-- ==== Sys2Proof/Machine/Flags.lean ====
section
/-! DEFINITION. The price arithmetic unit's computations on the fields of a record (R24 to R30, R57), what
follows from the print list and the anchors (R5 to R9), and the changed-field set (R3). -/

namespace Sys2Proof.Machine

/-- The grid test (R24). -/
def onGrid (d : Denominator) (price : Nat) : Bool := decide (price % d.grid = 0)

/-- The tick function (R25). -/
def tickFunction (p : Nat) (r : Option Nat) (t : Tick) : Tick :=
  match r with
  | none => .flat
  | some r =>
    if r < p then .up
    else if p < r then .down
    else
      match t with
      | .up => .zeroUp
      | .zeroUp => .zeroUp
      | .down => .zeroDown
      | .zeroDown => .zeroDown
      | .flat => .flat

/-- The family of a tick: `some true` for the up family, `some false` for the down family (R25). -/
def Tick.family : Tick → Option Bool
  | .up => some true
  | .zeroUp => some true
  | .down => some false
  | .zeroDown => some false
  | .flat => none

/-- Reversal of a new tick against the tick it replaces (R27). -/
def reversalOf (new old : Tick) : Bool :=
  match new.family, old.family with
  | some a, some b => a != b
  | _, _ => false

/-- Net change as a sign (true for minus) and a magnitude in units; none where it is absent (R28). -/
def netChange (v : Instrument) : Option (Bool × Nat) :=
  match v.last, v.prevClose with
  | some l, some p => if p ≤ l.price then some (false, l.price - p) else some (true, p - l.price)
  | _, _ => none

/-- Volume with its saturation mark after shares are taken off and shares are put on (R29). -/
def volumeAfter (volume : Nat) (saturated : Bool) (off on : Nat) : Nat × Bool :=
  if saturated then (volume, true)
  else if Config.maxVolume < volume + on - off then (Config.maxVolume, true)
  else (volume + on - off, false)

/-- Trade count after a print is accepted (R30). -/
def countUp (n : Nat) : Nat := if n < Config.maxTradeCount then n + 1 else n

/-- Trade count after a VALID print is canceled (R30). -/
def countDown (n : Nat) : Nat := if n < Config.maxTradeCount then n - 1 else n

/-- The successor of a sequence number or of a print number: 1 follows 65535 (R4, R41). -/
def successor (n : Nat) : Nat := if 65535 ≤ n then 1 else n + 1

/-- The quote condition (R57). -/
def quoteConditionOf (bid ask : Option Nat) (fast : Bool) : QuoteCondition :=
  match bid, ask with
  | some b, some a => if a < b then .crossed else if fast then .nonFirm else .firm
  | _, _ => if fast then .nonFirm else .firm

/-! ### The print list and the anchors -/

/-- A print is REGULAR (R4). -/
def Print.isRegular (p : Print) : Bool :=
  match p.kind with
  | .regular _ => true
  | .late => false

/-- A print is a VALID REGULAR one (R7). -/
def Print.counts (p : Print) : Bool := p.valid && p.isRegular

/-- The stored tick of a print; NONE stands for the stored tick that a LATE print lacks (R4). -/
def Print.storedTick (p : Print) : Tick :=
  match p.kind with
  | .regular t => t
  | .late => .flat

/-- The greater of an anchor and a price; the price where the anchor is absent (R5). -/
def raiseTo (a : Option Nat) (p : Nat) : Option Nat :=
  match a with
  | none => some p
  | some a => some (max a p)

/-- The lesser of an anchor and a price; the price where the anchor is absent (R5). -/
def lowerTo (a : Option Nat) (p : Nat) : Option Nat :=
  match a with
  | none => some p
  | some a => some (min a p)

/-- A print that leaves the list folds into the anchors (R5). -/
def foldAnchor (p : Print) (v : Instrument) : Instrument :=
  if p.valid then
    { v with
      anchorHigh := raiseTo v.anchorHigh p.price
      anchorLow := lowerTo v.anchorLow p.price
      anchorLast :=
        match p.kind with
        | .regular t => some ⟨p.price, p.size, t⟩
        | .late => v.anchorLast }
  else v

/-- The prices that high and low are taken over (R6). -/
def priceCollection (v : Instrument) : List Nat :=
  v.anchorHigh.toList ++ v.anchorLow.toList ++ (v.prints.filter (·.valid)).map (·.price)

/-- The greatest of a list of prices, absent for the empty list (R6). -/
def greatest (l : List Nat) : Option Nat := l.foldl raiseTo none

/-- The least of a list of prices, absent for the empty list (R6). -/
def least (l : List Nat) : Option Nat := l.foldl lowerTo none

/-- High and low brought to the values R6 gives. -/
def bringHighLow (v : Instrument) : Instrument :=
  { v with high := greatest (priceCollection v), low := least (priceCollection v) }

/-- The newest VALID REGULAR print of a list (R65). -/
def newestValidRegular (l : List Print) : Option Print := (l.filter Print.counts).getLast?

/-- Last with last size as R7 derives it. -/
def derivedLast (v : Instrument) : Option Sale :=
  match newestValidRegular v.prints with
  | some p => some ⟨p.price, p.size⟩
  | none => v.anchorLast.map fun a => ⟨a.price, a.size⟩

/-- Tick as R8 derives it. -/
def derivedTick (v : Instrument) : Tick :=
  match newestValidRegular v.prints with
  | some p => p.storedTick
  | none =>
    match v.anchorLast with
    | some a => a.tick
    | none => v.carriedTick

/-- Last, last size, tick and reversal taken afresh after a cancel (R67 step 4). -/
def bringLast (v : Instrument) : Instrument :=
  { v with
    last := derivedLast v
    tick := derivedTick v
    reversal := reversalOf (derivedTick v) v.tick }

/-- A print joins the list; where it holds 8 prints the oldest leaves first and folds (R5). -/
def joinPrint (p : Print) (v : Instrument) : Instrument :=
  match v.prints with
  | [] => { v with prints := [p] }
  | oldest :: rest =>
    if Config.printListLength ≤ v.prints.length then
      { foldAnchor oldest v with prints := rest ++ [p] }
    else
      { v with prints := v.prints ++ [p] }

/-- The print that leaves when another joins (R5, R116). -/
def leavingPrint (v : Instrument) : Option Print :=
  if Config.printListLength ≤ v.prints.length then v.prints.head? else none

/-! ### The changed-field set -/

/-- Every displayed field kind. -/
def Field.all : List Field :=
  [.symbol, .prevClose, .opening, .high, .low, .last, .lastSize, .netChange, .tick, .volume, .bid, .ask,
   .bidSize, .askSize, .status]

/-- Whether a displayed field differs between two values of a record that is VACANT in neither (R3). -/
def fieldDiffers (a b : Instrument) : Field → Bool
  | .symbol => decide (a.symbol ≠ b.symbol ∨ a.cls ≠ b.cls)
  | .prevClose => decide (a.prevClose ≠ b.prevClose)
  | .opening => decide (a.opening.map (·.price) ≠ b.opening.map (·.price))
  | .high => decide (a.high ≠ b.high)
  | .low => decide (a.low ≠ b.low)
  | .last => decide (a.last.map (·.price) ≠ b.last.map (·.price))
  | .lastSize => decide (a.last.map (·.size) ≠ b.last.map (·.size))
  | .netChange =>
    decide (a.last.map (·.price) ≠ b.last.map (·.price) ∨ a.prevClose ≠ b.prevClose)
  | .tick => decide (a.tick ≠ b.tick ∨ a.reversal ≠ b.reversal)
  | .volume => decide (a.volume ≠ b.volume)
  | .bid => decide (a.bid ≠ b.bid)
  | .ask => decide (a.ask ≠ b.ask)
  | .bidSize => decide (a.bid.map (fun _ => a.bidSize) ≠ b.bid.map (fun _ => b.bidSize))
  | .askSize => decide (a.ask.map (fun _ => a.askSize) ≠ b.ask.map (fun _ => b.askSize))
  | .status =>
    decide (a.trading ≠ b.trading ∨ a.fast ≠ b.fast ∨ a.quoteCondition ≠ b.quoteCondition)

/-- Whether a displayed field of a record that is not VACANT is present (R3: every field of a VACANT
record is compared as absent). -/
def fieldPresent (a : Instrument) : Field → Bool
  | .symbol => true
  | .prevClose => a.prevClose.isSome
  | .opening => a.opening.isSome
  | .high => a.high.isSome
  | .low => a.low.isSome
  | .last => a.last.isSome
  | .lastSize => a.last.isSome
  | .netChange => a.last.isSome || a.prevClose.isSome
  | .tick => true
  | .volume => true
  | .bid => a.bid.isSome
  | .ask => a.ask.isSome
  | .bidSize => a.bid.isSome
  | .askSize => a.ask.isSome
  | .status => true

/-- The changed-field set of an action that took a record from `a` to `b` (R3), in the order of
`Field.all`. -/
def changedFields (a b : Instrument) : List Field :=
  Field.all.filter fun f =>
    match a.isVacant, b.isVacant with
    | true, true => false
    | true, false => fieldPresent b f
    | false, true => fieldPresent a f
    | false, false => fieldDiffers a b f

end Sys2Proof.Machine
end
####################
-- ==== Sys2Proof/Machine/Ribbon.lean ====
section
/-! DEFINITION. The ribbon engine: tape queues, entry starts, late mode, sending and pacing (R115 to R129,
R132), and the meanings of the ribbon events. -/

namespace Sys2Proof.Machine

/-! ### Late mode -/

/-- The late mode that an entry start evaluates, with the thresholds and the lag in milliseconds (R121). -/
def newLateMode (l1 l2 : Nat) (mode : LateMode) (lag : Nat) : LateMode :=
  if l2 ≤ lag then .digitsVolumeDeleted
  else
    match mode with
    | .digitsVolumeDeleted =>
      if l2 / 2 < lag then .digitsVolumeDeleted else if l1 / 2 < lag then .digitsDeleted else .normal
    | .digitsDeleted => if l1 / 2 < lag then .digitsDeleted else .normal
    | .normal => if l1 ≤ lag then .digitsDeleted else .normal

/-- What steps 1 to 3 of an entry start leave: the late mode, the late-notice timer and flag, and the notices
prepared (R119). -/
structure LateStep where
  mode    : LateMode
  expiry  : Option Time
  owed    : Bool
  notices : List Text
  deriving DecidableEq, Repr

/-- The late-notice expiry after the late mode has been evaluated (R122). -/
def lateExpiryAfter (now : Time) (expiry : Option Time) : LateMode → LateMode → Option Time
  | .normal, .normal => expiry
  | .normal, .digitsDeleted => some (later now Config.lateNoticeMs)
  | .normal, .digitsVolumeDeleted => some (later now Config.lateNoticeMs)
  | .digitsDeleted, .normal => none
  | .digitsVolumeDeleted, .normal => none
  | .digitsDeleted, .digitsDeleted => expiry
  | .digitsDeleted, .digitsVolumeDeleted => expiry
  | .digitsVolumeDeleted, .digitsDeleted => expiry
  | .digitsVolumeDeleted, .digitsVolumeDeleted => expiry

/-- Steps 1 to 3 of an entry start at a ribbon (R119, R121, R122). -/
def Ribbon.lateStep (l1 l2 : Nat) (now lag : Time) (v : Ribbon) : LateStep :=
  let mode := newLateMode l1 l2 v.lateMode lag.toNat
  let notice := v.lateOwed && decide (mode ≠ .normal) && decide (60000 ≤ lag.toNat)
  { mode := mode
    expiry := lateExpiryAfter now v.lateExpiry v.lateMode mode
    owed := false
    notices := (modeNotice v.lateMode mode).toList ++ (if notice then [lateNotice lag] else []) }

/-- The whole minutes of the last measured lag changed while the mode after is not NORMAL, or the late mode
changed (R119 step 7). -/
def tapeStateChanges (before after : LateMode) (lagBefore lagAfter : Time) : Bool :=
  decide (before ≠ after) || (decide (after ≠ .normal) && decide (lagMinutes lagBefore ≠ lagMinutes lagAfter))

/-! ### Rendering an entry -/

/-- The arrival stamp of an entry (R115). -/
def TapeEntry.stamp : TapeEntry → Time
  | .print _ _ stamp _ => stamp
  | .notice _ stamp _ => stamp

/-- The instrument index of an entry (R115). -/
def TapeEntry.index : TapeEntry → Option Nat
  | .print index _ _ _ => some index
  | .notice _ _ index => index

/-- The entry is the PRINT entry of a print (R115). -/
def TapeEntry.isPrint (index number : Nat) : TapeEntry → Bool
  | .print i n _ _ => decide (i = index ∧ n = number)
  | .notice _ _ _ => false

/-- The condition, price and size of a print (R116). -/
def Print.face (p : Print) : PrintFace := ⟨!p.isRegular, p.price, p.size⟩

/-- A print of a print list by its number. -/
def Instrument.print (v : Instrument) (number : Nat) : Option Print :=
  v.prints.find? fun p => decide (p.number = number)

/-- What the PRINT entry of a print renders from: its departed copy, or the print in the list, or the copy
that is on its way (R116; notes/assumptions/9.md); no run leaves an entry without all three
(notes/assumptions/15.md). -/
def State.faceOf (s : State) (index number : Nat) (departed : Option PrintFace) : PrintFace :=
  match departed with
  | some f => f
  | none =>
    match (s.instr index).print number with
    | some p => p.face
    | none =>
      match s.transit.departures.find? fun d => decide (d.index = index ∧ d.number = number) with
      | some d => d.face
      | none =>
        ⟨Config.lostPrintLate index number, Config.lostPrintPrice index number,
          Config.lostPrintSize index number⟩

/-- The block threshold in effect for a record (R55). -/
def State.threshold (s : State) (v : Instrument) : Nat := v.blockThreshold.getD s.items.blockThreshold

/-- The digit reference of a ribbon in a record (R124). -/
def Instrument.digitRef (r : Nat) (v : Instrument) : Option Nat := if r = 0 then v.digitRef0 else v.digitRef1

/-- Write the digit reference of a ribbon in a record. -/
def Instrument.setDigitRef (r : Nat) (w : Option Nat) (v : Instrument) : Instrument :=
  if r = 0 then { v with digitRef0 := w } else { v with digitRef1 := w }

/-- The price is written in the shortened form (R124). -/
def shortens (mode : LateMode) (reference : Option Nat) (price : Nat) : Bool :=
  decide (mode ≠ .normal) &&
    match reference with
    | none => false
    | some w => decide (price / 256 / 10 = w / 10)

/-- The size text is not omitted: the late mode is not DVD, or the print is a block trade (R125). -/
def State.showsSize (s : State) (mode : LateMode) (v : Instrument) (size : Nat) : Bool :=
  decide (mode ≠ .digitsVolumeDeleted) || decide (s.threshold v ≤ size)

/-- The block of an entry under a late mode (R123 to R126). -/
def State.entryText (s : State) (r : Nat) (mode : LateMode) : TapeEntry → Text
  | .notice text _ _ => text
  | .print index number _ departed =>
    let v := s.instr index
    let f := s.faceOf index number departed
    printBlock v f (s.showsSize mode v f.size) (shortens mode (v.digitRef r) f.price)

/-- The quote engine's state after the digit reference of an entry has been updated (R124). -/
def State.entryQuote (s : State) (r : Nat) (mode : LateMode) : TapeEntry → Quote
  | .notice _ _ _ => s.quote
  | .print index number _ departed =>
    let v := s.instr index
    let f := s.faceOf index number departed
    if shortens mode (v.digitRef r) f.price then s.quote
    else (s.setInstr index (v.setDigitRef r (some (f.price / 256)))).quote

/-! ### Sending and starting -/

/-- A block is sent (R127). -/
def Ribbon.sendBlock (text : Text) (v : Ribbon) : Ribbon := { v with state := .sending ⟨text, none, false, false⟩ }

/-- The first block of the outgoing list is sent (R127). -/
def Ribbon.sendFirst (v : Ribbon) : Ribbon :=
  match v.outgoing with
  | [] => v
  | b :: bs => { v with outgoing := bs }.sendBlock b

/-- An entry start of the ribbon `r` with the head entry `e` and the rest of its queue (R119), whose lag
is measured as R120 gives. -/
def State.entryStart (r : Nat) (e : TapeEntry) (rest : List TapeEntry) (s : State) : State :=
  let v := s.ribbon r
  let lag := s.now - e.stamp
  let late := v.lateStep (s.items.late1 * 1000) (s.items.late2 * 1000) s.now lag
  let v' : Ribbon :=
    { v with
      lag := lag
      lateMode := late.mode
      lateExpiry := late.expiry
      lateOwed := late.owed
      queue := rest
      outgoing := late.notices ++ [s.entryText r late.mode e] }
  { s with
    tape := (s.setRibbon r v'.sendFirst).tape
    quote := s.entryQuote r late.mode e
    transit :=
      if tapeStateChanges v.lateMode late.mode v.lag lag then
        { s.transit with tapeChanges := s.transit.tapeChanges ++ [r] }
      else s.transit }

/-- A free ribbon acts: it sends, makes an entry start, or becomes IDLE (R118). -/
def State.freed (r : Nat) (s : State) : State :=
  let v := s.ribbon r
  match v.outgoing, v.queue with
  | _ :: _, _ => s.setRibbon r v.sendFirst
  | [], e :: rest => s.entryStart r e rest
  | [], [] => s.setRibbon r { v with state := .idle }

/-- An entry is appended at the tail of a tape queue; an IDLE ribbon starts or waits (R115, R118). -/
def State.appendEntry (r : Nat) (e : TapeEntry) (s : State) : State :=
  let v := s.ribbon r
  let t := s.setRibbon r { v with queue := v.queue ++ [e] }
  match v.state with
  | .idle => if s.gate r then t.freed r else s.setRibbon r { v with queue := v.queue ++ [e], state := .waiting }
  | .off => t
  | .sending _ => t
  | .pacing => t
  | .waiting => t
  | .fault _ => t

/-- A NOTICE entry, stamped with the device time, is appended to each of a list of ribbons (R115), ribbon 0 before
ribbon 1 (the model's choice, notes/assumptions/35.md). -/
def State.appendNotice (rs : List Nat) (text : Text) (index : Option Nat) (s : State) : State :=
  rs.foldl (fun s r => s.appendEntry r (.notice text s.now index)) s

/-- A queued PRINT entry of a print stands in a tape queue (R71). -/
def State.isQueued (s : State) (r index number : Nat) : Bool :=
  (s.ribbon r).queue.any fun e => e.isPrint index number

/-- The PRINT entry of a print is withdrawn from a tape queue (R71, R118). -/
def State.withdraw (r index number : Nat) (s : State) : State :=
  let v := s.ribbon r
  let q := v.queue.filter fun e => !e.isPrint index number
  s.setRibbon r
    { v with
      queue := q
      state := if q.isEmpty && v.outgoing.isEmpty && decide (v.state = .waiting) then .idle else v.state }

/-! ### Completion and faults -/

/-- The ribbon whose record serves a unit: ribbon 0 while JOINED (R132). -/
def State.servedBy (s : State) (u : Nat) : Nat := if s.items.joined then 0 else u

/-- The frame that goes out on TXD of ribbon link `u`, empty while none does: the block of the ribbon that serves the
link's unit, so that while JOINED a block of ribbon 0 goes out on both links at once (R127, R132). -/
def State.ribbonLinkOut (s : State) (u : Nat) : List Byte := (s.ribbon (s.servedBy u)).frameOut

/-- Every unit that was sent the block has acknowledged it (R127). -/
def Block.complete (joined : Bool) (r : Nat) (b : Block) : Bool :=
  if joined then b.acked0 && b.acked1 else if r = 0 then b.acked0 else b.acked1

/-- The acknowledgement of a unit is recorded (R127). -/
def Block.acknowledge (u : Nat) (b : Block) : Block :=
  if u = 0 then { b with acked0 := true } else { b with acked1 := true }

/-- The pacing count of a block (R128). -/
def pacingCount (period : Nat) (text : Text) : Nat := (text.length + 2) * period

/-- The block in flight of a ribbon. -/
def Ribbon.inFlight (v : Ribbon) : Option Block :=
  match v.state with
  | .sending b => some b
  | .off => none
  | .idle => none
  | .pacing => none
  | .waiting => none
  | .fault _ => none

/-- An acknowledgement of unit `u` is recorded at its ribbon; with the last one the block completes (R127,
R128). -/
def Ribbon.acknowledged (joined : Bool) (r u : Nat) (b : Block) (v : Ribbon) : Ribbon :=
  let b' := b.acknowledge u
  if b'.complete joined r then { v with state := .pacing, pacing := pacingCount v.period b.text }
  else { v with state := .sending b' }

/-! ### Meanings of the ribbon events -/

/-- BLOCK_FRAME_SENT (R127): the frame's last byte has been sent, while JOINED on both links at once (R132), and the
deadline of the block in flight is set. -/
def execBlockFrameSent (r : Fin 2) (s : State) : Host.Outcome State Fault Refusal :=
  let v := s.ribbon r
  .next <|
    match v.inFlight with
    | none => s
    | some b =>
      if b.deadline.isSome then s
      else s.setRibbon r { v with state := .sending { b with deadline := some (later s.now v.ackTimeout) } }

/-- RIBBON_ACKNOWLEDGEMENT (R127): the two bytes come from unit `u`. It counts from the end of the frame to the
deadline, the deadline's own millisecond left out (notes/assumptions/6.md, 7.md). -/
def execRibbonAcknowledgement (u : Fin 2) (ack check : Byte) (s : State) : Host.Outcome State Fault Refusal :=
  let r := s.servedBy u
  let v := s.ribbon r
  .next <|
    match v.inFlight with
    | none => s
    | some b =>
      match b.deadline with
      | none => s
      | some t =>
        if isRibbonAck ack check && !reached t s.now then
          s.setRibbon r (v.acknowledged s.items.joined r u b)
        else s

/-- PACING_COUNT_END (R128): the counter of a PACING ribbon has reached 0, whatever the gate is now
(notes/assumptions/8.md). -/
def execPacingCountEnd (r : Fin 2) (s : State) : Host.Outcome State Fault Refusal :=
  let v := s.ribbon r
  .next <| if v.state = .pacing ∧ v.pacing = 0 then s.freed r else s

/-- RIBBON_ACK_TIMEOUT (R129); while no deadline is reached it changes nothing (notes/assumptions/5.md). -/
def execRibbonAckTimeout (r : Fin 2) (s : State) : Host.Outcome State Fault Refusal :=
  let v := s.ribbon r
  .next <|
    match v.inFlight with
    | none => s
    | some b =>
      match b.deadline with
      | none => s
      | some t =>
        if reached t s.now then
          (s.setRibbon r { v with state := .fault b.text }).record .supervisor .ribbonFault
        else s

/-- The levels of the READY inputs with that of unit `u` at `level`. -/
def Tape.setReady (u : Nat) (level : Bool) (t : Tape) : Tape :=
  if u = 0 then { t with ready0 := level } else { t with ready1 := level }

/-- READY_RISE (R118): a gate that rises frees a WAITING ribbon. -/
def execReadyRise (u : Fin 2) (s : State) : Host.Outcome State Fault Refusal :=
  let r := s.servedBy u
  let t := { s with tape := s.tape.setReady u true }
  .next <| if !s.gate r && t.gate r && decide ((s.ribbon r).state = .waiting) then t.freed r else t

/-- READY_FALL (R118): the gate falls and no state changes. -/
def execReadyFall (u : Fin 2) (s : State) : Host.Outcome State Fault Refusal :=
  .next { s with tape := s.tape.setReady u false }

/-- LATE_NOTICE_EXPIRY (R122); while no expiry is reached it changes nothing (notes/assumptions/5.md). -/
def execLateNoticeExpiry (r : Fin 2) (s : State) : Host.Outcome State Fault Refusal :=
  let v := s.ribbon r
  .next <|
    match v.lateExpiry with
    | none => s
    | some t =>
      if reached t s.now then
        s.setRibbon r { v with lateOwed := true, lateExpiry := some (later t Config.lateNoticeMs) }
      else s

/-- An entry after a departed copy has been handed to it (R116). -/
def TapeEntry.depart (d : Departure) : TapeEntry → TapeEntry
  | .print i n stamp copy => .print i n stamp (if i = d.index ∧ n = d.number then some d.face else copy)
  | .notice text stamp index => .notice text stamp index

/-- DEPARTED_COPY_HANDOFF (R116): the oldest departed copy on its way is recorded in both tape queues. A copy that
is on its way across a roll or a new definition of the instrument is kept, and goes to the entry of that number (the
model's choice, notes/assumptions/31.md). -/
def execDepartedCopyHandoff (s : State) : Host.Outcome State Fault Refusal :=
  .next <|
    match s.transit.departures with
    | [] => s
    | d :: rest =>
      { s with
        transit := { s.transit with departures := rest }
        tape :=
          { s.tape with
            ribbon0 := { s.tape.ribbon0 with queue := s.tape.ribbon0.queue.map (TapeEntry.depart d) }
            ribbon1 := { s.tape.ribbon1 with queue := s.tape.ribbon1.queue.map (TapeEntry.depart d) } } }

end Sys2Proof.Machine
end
####################
## What you should do
Within the material above, extract exactly the lines that start at the line containing "-- ==== Sys2Proof/Machine/Flags.lean" and stop after the line containing "on (R29). -/", and only those.

## Solution for this task
-- ==== Sys2Proof/Machine/Flags.lean ====
section
/-! DEFINITION. The price arithmetic unit's computations on the fields of a record (R24 to R30, R57), what
follows from the print list and the anchors (R5 to R9), and the changed-field set (R3). -/

namespace Sys2Proof.Machine

/-- The grid test (R24). -/
def onGrid (d : Denominator) (price : Nat) : Bool := decide (price % d.grid = 0)

/-- The tick function (R25). -/
def tickFunction (p : Nat) (r : Option Nat) (t : Tick) : Tick :=
  match r with
  | none => .flat
  | some r =>
    if r < p then .up
    else if p < r then .down
    else
      match t with
      | .up => .zeroUp
      | .zeroUp => .zeroUp
      | .down => .zeroDown
      | .zeroDown => .zeroDown
      | .flat => .flat

/-- The family of a tick: `some true` for the up family, `some false` for the down family (R25). -/
def Tick.family : Tick → Option Bool
  | .up => some true
  | .zeroUp => some true
  | .down => some false
  | .zeroDown => some false
  | .flat => none

/-- Reversal of a new tick against the tick it replaces (R27). -/
def reversalOf (new old : Tick) : Bool :=
  match new.family, old.family with
  | some a, some b => a != b
  | _, _ => false

/-- Net change as a sign (true for minus) and a magnitude in units; none where it is absent (R28). -/
def netChange (v : Instrument) : Option (Bool × Nat) :=
  match v.last, v.prevClose with
  | some l, some p => if p ≤ l.price then some (false, l.price - p) else some (true, p - l.price)
  | _, _ => none

/-- Volume with its saturation mark after shares are taken off and shares are put on (R29). -/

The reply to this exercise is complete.